The lines wanted run from the first one below through the one with "split <;> grind". Return them exactly.
^^^^
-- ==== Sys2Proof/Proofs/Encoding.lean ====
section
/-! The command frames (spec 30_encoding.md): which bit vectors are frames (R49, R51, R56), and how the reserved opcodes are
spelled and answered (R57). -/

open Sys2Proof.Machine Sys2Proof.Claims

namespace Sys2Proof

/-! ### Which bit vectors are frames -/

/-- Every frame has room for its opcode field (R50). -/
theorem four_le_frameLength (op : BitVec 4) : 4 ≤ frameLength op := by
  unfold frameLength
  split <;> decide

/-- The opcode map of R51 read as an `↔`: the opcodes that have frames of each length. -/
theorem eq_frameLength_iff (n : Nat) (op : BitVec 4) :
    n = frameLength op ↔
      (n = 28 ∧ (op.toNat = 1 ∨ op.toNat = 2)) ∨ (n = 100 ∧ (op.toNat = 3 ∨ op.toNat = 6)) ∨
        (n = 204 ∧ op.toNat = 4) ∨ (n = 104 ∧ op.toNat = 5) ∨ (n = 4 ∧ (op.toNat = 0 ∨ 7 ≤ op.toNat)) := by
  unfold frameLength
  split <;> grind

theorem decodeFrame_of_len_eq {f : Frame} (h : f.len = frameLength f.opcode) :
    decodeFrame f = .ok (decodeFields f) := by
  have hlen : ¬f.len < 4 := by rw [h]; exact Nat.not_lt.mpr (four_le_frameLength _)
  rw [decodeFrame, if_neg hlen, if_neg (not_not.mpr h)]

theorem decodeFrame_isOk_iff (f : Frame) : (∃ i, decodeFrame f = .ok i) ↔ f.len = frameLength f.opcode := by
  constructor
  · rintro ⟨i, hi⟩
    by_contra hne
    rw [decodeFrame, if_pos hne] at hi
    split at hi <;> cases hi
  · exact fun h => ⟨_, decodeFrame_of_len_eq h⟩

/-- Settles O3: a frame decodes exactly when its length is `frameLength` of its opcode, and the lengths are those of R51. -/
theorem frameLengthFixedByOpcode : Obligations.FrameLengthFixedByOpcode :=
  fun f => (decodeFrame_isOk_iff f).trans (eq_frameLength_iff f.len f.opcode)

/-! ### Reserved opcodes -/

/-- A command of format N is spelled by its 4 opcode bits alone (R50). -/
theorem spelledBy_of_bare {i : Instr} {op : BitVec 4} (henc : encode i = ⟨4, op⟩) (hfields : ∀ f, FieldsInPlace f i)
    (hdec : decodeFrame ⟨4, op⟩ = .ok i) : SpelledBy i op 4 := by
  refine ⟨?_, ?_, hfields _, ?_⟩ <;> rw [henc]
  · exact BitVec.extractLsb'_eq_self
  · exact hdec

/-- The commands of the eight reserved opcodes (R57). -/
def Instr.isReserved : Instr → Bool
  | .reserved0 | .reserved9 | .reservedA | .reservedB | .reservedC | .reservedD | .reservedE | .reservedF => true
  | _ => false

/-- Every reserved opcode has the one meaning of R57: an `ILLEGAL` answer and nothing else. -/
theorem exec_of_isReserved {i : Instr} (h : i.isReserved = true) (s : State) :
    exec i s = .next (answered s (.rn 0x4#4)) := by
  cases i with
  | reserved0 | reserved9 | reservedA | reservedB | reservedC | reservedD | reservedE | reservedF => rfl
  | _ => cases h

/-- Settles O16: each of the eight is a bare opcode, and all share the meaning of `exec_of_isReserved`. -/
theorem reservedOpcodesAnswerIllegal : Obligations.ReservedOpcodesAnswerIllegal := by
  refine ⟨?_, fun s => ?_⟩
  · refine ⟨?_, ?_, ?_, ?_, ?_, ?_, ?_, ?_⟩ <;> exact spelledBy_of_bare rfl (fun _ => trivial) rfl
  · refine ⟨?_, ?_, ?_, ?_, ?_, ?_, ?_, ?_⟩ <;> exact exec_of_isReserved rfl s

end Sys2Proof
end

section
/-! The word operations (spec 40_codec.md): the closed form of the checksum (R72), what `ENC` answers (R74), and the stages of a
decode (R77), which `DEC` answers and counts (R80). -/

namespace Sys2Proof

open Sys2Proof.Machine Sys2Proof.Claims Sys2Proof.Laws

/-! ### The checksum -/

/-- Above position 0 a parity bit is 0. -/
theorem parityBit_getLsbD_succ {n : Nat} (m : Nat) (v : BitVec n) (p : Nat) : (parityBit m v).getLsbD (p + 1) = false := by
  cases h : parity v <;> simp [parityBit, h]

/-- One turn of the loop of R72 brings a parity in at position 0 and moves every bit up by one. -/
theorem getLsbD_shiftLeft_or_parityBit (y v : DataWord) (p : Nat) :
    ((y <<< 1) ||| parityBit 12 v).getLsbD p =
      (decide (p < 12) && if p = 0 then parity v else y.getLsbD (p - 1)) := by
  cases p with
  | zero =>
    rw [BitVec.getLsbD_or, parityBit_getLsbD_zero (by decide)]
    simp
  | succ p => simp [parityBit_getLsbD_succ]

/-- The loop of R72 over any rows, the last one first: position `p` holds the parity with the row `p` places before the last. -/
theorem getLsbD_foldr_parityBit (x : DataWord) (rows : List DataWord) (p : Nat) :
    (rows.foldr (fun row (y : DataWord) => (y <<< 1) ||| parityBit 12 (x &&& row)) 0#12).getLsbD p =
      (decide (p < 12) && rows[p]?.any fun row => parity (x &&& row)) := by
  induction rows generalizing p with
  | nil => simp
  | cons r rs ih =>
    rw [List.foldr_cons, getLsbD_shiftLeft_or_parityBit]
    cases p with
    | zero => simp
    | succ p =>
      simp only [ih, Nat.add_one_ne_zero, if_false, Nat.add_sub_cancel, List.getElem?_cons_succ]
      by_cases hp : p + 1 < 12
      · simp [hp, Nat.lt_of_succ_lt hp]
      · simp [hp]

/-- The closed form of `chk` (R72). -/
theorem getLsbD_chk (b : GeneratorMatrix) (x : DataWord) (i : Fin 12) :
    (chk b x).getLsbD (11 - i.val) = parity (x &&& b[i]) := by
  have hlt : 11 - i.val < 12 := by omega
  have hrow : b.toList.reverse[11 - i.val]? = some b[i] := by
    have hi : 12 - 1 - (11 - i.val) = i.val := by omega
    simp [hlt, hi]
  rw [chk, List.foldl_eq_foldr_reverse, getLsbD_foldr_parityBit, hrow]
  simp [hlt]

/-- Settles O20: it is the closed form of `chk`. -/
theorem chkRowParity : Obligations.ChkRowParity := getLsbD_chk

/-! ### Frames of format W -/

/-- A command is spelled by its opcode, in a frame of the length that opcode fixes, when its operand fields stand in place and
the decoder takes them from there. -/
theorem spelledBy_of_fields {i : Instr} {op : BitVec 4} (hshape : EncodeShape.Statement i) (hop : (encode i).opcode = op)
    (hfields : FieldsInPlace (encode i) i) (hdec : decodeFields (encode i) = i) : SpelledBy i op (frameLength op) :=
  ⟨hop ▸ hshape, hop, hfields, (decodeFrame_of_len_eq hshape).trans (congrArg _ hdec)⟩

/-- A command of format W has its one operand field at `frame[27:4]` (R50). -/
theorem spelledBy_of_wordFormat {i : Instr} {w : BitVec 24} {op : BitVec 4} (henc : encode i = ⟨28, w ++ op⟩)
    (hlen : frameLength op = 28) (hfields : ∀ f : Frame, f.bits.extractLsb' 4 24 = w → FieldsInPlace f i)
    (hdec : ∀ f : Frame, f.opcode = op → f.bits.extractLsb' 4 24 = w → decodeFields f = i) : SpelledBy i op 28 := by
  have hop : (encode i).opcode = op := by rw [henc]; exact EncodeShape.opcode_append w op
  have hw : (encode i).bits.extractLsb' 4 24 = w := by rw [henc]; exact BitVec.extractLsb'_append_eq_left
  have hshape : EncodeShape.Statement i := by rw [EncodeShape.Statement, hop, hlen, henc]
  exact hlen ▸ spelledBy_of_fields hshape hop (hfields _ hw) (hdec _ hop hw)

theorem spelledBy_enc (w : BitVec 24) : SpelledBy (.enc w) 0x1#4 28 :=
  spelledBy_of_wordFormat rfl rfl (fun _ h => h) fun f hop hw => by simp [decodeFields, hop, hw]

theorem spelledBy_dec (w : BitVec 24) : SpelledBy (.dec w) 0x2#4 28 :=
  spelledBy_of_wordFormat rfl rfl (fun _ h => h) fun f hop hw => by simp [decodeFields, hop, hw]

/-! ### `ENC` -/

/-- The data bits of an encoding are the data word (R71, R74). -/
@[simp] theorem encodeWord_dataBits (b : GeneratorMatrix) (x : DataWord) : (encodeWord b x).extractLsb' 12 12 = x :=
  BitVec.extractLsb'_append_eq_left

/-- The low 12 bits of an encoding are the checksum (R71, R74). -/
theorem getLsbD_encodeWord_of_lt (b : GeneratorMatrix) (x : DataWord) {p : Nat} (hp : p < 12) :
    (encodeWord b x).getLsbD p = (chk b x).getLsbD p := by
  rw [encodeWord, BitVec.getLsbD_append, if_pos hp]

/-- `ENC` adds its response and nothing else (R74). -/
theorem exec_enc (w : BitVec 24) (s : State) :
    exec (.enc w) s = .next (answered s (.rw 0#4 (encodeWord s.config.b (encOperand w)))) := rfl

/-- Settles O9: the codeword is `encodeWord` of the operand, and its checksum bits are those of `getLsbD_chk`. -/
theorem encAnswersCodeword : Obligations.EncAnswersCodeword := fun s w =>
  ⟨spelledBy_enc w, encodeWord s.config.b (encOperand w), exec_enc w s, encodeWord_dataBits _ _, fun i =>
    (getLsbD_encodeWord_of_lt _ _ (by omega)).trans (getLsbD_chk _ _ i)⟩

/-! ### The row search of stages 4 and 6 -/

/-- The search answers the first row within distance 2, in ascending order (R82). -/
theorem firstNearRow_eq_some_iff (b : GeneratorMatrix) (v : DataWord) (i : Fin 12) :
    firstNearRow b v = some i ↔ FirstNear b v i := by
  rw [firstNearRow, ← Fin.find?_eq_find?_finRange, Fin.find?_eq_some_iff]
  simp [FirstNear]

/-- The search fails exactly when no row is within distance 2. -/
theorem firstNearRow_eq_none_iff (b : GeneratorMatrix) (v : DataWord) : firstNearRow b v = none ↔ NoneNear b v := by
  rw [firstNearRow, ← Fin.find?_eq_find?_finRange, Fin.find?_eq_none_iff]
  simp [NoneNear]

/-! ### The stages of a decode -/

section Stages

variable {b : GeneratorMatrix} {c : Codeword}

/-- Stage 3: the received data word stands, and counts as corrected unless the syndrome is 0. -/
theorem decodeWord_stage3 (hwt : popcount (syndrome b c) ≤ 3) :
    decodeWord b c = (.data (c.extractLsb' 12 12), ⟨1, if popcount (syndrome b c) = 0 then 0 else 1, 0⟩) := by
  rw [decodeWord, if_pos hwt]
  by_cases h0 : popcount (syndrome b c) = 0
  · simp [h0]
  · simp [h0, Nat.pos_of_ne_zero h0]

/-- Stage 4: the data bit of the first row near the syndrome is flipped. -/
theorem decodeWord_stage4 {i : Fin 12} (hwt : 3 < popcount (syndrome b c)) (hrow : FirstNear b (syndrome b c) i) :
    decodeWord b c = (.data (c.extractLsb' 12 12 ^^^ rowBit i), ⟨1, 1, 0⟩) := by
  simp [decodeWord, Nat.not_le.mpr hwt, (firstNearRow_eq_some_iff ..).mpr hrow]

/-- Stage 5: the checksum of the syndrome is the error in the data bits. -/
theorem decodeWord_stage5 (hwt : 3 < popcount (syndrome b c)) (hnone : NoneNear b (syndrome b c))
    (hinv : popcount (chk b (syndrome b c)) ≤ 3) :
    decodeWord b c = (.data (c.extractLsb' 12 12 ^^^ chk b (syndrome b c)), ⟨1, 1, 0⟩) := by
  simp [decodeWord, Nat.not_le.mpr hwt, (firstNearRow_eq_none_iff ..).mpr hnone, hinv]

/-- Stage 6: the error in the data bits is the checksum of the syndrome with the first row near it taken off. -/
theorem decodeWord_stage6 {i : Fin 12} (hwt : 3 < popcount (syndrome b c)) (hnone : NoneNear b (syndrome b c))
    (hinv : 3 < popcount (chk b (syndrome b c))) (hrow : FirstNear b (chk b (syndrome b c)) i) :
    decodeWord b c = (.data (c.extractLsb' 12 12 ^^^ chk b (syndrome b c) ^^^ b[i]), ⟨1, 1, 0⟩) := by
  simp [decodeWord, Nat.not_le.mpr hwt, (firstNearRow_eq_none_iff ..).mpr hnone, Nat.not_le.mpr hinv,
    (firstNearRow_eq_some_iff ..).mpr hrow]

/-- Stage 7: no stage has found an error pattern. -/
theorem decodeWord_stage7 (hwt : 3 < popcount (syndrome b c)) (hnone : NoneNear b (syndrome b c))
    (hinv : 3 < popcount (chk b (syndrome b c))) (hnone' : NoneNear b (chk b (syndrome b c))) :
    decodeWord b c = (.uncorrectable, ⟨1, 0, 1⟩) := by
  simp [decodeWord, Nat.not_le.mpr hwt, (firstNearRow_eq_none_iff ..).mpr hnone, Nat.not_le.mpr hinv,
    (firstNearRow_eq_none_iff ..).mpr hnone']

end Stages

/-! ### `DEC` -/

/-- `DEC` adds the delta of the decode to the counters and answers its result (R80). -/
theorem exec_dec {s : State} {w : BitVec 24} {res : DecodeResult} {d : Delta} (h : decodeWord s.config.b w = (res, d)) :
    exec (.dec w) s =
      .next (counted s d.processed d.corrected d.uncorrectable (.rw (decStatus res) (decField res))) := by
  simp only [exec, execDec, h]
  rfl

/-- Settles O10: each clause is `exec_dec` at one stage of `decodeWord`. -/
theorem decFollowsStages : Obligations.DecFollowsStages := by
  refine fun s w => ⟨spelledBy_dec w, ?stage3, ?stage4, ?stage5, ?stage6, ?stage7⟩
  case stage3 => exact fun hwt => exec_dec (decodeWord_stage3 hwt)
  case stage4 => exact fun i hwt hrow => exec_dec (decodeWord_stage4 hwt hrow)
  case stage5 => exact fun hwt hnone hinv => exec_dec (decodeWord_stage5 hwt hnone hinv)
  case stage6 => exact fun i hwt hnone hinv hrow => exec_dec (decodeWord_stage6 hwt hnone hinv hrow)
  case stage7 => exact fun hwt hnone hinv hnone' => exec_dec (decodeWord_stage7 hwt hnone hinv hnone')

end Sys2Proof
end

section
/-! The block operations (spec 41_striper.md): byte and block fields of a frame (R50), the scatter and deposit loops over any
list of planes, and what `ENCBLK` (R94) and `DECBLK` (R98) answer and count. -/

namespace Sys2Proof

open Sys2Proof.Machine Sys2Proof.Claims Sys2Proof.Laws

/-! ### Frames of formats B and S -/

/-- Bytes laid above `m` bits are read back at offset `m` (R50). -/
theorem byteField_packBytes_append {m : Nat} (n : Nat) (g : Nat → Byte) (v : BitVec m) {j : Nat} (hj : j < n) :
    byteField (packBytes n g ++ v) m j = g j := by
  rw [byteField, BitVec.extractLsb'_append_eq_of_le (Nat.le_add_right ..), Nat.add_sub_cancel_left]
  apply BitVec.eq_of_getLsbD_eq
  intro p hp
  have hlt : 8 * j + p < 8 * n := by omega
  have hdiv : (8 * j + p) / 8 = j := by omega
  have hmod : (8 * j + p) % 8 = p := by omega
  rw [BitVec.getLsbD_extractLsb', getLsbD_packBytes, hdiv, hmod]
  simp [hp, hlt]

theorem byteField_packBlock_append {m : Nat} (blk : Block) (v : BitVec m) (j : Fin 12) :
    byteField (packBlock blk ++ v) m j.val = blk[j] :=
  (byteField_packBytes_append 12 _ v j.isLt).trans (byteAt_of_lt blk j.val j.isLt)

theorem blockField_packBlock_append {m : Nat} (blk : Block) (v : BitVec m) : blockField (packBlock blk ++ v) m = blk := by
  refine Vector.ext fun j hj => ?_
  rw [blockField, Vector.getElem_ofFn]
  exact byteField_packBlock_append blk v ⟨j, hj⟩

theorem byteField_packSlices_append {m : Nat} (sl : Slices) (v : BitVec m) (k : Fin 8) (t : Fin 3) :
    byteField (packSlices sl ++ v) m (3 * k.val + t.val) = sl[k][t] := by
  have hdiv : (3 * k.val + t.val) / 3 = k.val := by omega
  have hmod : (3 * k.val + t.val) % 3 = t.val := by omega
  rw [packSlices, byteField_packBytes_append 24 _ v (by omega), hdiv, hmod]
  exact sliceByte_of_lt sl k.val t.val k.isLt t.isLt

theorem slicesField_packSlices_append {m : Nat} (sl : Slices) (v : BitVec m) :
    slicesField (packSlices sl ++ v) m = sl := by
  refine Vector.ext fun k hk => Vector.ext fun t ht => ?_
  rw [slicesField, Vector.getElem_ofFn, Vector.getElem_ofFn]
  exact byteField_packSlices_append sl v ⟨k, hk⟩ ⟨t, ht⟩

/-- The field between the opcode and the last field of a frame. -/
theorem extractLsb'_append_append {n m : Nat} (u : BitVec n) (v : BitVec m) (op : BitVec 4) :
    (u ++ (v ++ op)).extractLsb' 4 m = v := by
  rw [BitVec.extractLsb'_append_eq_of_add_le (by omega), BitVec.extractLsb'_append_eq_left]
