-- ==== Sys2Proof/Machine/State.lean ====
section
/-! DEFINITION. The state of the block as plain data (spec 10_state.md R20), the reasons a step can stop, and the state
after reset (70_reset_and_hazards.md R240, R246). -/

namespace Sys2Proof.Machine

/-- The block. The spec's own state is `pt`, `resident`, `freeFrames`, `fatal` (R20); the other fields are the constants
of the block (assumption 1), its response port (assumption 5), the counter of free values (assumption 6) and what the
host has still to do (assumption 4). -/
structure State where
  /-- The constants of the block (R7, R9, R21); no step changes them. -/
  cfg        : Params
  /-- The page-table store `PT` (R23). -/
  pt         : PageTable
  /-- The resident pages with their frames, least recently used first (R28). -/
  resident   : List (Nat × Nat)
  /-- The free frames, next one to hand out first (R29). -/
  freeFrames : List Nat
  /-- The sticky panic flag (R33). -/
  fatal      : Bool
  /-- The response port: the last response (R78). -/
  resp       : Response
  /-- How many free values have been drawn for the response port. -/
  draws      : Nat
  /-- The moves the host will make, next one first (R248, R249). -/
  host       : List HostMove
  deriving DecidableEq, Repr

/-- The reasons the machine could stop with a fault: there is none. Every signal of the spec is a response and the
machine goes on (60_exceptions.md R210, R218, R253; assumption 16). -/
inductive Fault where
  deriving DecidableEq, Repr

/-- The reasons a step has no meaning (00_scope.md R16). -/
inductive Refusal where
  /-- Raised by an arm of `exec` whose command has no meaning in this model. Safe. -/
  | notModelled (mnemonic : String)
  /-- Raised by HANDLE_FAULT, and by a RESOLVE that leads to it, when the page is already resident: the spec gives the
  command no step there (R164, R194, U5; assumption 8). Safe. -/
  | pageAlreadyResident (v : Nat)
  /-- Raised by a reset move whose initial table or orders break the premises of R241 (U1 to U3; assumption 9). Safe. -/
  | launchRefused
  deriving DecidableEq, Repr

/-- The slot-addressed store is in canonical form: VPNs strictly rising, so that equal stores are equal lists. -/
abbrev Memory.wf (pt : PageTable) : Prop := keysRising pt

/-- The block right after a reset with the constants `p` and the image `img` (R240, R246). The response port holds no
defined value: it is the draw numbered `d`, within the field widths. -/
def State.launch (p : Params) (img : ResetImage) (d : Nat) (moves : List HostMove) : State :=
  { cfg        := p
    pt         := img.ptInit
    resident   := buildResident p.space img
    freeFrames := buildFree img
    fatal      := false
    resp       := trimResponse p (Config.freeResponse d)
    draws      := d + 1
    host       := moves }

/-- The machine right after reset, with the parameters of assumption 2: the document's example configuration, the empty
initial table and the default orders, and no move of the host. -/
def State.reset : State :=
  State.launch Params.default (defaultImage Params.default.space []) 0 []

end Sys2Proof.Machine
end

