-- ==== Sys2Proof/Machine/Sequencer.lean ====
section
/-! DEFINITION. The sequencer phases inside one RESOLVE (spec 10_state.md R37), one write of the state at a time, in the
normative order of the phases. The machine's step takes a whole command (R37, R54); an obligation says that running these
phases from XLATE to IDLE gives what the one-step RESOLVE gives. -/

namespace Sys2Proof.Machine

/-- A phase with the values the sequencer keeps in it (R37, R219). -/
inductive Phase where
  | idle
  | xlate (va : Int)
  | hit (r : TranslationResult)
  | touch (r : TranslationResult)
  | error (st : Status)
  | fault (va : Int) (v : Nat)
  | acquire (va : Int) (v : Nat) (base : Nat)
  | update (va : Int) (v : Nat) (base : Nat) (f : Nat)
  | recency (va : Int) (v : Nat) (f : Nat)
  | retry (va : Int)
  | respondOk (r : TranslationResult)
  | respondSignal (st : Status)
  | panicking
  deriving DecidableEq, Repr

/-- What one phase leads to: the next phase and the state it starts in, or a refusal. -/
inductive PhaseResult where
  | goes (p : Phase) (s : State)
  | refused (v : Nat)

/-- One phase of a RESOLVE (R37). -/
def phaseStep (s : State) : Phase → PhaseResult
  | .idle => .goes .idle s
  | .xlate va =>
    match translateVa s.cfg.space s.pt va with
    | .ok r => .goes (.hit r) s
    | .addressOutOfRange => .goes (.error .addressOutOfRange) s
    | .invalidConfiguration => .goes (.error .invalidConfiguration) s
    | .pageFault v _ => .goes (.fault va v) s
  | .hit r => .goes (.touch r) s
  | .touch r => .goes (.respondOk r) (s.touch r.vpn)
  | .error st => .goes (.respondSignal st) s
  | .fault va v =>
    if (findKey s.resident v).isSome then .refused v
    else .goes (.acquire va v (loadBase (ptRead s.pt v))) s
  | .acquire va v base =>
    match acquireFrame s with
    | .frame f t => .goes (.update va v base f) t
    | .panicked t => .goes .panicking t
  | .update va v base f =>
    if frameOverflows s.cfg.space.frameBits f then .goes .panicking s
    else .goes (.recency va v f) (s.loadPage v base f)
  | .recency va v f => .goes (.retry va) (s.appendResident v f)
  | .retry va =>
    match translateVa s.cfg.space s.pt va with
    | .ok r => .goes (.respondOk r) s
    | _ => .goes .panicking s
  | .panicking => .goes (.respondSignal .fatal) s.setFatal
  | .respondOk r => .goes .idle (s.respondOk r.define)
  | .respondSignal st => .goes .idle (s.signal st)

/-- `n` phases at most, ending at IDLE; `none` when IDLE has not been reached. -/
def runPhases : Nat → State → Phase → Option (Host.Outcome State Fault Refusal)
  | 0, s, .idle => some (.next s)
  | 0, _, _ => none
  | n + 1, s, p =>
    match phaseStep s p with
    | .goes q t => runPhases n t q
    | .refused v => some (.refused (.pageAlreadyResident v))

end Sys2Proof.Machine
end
^^^^
**SOLUTION TO THIS PROBLEM:**
-- ==== Sys2Proof/Proofs/Encoding.lean ====
section
/-! The command frames (spec 30_encoding.md): which bit vectors are frames (R49, R51, R56), and how the reserved opcodes are
spelled and answered (R57). -/

open Sys2Proof.Machine Sys2Proof.Claims

namespace Sys2Proof

/-! ### Which bit vectors are frames -/

/-- Every frame has room for its opcode field (R50). -/
theorem four_le_frameLength (op : BitVec 4) : 4 ≤ frameLength op := by
  unfold frameLength
  split <;> decide

/-- The opcode map of R51 read as an `↔`: the opcodes that have frames of each length. -/
theorem eq_frameLength_iff (n : Nat) (op : BitVec 4) :
    n = frameLength op ↔
      (n = 28 ∧ (op.toNat = 1 ∨ op.toNat = 2)) ∨ (n = 100 ∧ (op.toNat = 3 ∨ op.toNat = 6)) ∨
        (n = 204 ∧ op.toNat = 4) ∨ (n = 104 ∧ op.toNat = 5) ∨ (n = 4 ∧ (op.toNat = 0 ∨ 7 ≤ op.toNat)) := by
  unfold frameLength
  split <;> grind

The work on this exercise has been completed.